Problem:
From the records below, copy every line that contains the word "identityKey".

Extracted information:
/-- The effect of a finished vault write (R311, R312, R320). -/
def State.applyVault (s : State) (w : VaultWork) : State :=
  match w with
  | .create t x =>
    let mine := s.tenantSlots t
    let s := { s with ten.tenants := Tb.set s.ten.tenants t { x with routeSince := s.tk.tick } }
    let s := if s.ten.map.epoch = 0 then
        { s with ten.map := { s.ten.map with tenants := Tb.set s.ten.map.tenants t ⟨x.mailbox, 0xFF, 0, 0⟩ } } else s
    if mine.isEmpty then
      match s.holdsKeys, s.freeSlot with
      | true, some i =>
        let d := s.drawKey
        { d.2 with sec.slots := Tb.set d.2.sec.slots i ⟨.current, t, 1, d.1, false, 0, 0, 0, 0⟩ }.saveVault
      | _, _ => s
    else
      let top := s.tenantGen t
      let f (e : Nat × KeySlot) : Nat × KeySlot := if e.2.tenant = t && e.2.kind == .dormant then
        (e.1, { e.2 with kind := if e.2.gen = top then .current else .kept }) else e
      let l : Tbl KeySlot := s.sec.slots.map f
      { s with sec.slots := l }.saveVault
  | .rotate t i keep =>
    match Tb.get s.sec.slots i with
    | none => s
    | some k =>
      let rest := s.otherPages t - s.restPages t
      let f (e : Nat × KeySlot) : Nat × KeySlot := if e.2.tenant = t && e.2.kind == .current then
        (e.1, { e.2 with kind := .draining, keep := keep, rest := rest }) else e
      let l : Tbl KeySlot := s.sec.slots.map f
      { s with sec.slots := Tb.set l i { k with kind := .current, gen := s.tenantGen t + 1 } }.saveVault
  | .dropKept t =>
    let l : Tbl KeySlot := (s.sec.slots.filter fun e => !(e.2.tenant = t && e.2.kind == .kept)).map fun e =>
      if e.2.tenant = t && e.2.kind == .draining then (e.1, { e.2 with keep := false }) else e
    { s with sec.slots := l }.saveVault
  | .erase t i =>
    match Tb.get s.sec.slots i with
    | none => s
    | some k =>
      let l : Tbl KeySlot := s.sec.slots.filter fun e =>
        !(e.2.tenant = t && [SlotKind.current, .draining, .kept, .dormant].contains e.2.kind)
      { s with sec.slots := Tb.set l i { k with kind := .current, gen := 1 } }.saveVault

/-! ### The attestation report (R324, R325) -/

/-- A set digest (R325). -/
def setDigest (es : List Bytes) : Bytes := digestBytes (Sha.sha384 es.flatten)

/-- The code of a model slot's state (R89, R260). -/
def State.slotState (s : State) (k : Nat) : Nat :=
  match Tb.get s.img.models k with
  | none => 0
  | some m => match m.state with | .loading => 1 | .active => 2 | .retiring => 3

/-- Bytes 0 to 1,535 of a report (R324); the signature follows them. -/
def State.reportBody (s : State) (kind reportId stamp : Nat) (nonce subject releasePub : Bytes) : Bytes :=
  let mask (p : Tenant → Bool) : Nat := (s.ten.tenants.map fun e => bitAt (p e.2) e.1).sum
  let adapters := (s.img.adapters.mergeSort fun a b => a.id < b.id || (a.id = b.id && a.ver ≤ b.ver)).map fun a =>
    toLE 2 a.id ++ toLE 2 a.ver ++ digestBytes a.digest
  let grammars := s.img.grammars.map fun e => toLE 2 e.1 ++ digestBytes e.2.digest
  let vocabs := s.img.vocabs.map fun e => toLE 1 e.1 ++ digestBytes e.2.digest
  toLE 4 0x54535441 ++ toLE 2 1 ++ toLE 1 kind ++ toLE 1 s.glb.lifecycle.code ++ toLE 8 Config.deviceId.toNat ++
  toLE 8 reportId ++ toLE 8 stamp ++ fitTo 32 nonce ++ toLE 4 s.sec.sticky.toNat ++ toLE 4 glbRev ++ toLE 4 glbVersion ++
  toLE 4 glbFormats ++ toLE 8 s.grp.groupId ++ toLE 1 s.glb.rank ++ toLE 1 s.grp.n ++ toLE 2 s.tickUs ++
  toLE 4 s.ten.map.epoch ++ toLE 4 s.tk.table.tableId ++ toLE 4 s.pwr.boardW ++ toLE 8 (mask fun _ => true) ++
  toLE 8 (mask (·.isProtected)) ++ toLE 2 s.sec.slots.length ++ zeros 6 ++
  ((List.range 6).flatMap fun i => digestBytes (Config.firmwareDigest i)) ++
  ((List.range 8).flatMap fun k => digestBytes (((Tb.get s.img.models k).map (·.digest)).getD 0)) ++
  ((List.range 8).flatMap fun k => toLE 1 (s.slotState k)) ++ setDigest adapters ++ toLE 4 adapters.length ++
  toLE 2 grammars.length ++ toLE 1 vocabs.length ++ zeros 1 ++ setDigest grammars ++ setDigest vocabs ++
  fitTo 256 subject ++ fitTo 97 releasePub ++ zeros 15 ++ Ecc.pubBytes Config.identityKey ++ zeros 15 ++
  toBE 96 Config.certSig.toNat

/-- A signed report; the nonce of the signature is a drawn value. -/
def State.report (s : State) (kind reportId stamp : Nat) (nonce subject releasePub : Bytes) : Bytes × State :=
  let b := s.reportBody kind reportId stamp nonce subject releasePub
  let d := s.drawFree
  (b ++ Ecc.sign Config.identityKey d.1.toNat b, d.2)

Solution for this problem:
  fitTo 256 subject ++ fitTo 97 releasePub ++ zeros 15 ++ Ecc.pubBytes Config.identityKey ++ zeros 15 ++
  (b ++ Ecc.sign Config.identityKey d.1.toNat b, d.2)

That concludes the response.